Эти два слова ударили больнее всего. Больнее, чем план отобрать дачу. Больнее, чем предательство. Он презирал меня. Всё это время, пока я гладила ему рубашки, стараясь, чтобы не было ни одной складочки, пока я училась готовить его любимые блюда, пока я целовала его перед сном — его тошнило. Вся наша жизнь была спектаклем, где он играл главную роль, а я была лишь реквизитом, который скоро спишут за ненадобностью.

— Всё, мам, кажется, она идет. Шаги слышал. Целую.

Я отступила назад. Медленно, на ватных ногах, как во сне, я пятилась по коридору, стараясь не шуметь. Добралась до кухни и, поставив поднос на стол трясущимися руками, буквально сползла по стене на пол.

Воздуха не хватало. Я хватала его ртом, как рыба, выброшенная на берег. Перед глазами плыли цветные круги, в ушах стоял гул.

Вся наша жизнь пронеслась передо мной, но теперь я видела её под другим углом, без розовых очков. Пазл складывался, и картинка была ужасной.

Вот Игорь полгода назад впервые заговорил о даче. «Ленуся, ну зачем тебе платить такие налоги? Земля дорожает, кадастровая стоимость растет. У меня льготы ветерана боевых действий, перепиши на меня, сэкономим кучу денег в семейный бюджет». Тогда это казалось заботой.

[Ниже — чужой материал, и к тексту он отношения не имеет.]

-- ==== Sys2Proof/Proofs/Collectives.lean ====
section
/-! PROOFS. Collectives: fan-out and the member messages (R443 to R449), and the release of superseded versions (R58). -/

namespace Sys2Proof.Proofs

open Sys2Proof.Machine Sys2Proof.Laws

section
variable {s : State} {c : Nat} {m : FabMsg} {t : Stamp}

theorem doFanout_unaligned (hstand : standsIn s c .fanout = true) (hdone : (getCtx s c).work.done = false)
    (hmember : (getCtx s c).src.isMember = false) (halign : s.tick.align = .unaligned ∨ s.tick.align = .acquiring) :
    doFanout s c = failCtx s c Code.EPOCH_UNALIGNED := by
  simp only [doFanout, hstand, hdone, hmember, halign, Bool.not_true, Bool.or_self, Bool.false_eq_true, if_false, if_true]

/-- The shards that a fan-out of a request asks, its own among them (R444). -/
def fanShards (s : State) (c : Nat) (m : ShardMap) (e0 : MapEntry) : List (Option Shardlet) :=
  let own := cShard s (getColl s (dColl (getCtx s c).desc))
  let u := bump s collCnt 63 32 1
  (sortBy (fun a b => decide (a.shard < b.shard)) (⟨own, 0, 0, []⟩ :: m.entries.filter fun e => (some e0.group = some e.group) && decide (e.shard ≠ own))).map
    fun e => if e.shard = own then some ⟨own, none, none⟩ else (pickNode u (getCtx s c).polder [] e).map fun n => (⟨e.shard, some n, none⟩ : Shardlet)

theorem doFanout_aligned {m : ShardMap} {e0 : MapEntry} (hstand : standsIn s c .fanout = true) (hdone : (getCtx s c).work.done = false)
    (hmember : (getCtx s c).src.isMember = false) (hun : s.tick.align ≠ .unaligned) (hacq : s.tick.align ≠ .acquiring)
    (hmap : mapAtEpoch s (getCtx s c).pin = some m) (hown : entryOfShard (some m) (cShard s (getColl s (dColl (getCtx s c).desc))) = some e0) :
    doFanout s c =
      let u := bump s collCnt 63 32 1
      let g : Gather := { attempt := 0, shards := (fanShards s c m e0).filterMap id, failed := [] }
      if (fanShards s c m e0).all Option.isSome then sendSubs (modWork u c fun w => { w with gather := some g, done := true }) c g
      else failCtx (bump u collCnt 15 0 1) c Code.COLL_MEMBER_LOST := by
  unfold doFanout
  simp only [hstand, hdone, hmember, hun, hacq, hmap, hown, Bool.not_true, Bool.or_self, Bool.false_eq_true, or_self, if_false, Option.map_some,
    Option.elim_some]
  rfl

/-- The operand of a SUB, in a block of the system area where it carries one. -/
def subOperand (s : State) (op : List Byte) : State × Nat := if op.isEmpty then (s, 0) else sysPut s op

theorem subOperand_fst (s : State) (op : List Byte) : (subOperand s op).1 = if op.isEmpty then s else (sysPut s op).1 := by
  unfold subOperand
  split <;> rfl

theorem subOperand_snd (s : State) (op : List Byte) : (subOperand s op).2 = if op.isEmpty then 0 else (sysPut s op).2 := by
  unfold subOperand
  split <;> rfl

theorem doSub_outcome (hpath : toePath s (connPort s m.conn.val) = true) (hhears : hears s m 2 mSub = true) :
    doSub s m t =
      let n := 8 * (8 + fld (BitVec.ofNat 64 (leNat (m.body.take 8))) 23 16)
      let d := leWords (n / 8) m.body
      let v := (subOperand (takeInbox s m.conn.val) (m.body.drop n)).1
      let src : Src := .member ⟨m.conn.val, m.origin.toNat, m.context.val, m.gen.toNat, m.attempt, m.arg0.toNat % 2 ^ 24, m.arg1.toNat,
        (subOperand (takeInbox s m.conn.val) (m.body.drop n)).2, (m.body.drop n).length⟩
      let why := subCode v d (m.arg0.toNat % 2 ^ 24)
      if why = Code.REPLICA_IN_DOUBT then refuseDesc v src d (connPolder v m.conn.val) why (ctxUnit (homeDie m.context.val)) 0
      else if why ≠ 0 then refuseIntake v src d (connPolder v m.conn.val) why
      else intake v src d (connPolder v m.conn.val) t (connPort v m.conn.val) m.conn.val 0 := by
  unfold doSub
  exact if_neg (by simp [hpath, hhears])

theorem doListMsg_outcome {g : Gather} (hhears : hears s m 2 mList = true)
    (hgather : (getCtx (takeInbox s m.conn.val) m.context.val).work.gather = some g) (hlive : isLive (takeInbox s m.conn.val) m.context.val = true)
    (hgen : (getCtx (takeInbox s m.conn.val) m.context.val).gen = m.gen.toNat) (hattempt : g.attempt = m.attempt)
    (horigin : m.origin.toNat = myNode (takeInbox s m.conn.val)) :
    doListMsg s m =
      let u := takeInbox s m.conn.val
      let code := m.arg0.toNat % 65536
      let shards := g.shards.map fun y =>
        if y.node = some (connNode u m.conn.val) ∧ y.shard = (parseList m.body).1 then { y with list := some (parseList m.body).2 } else y
      if served code then modWork u m.context.val fun w => { w with gather := some { g with shards := shards } }
      else if code = Code.EPOCH_GONE ∨ code = Code.EPOCH_AHEAD then failCtx (abortMembers u m.context.val g [connNode u m.conn.val]) m.context.val code
      else memberFailure u m.context.val [connNode u m.conn.val] := by
  unfold doListMsg
  simp only [hhears, hgather, hlive, hgen, hattempt, horigin, ne_eq, not_true_eq_false, decide_false, Bool.not_true, Bool.or_self, Bool.false_eq_true,
    if_false]

end

/-- Settles O42. -/
theorem collectiveRows : Obligations.CollectiveRows := by
  unfold Obligations.CollectiveRows
  refine ⟨?_, ?_, ?_, ?_, ?_⟩
  · rintro s r c t m e0 rfl halive k hstand hdone hmember
    refine ⟨fun halign => exec_part rfl halive (congrArg settle (doFanout_unaligned hstand hdone hmember halign)), ?_⟩
    intro hun hacq hmap own hown u group all chosen g
    exact exec_part rfl halive (congrArg settle (doFanout_aligned hstand hdone hmember hun hacq hmap hown))
  · rintro s r m t rfl halive hpath hhears u n d v a src why
    refine exec_part rfl halive (congrArg settle ((doSub_outcome hpath hhears).trans ?_))
    dsimp only
    rw [subOperand_fst, subOperand_snd]
  · rintro s r m t g rfl halive hhears u c code hgather hlive hgen hattempt horigin shards
    exact exec_part rfl halive (congrArg settle (doListMsg_outcome hhears hgather hlive hgen hattempt horigin))
  · intro s m halive hhears u
    exact exec_part rfl halive (congrArg settle (if_neg (by simp [hhears])))
  · intro s coll halive hloaded
    exact exec_part rfl halive (if_neg (ne_true_of_eq_false hloaded))

end Sys2Proof.Proofs
end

Вот месяц назад он начал мечтать о строительстве. «Я хочу быть хозяином, Лен. Мужчина должен строить на своей земле, иначе я чувствую себя приживалом в доме твоего деда. Я хочу построить там замок для нас, но мне нужно быть собственником, чтобы взять льготную ипотеку на строительство».

Его аргументы казались такими логичными, такими мужскими. Я, дурочка влюбленная, таяла от его хозяйственности. Я думала: какой он у меня ответственный, как он печется о нашем будущем. Мы даже записались к нотариусу на следующий вторник. Я сама собирала справки, сама заказывала выписки, чтобы ему было удобно.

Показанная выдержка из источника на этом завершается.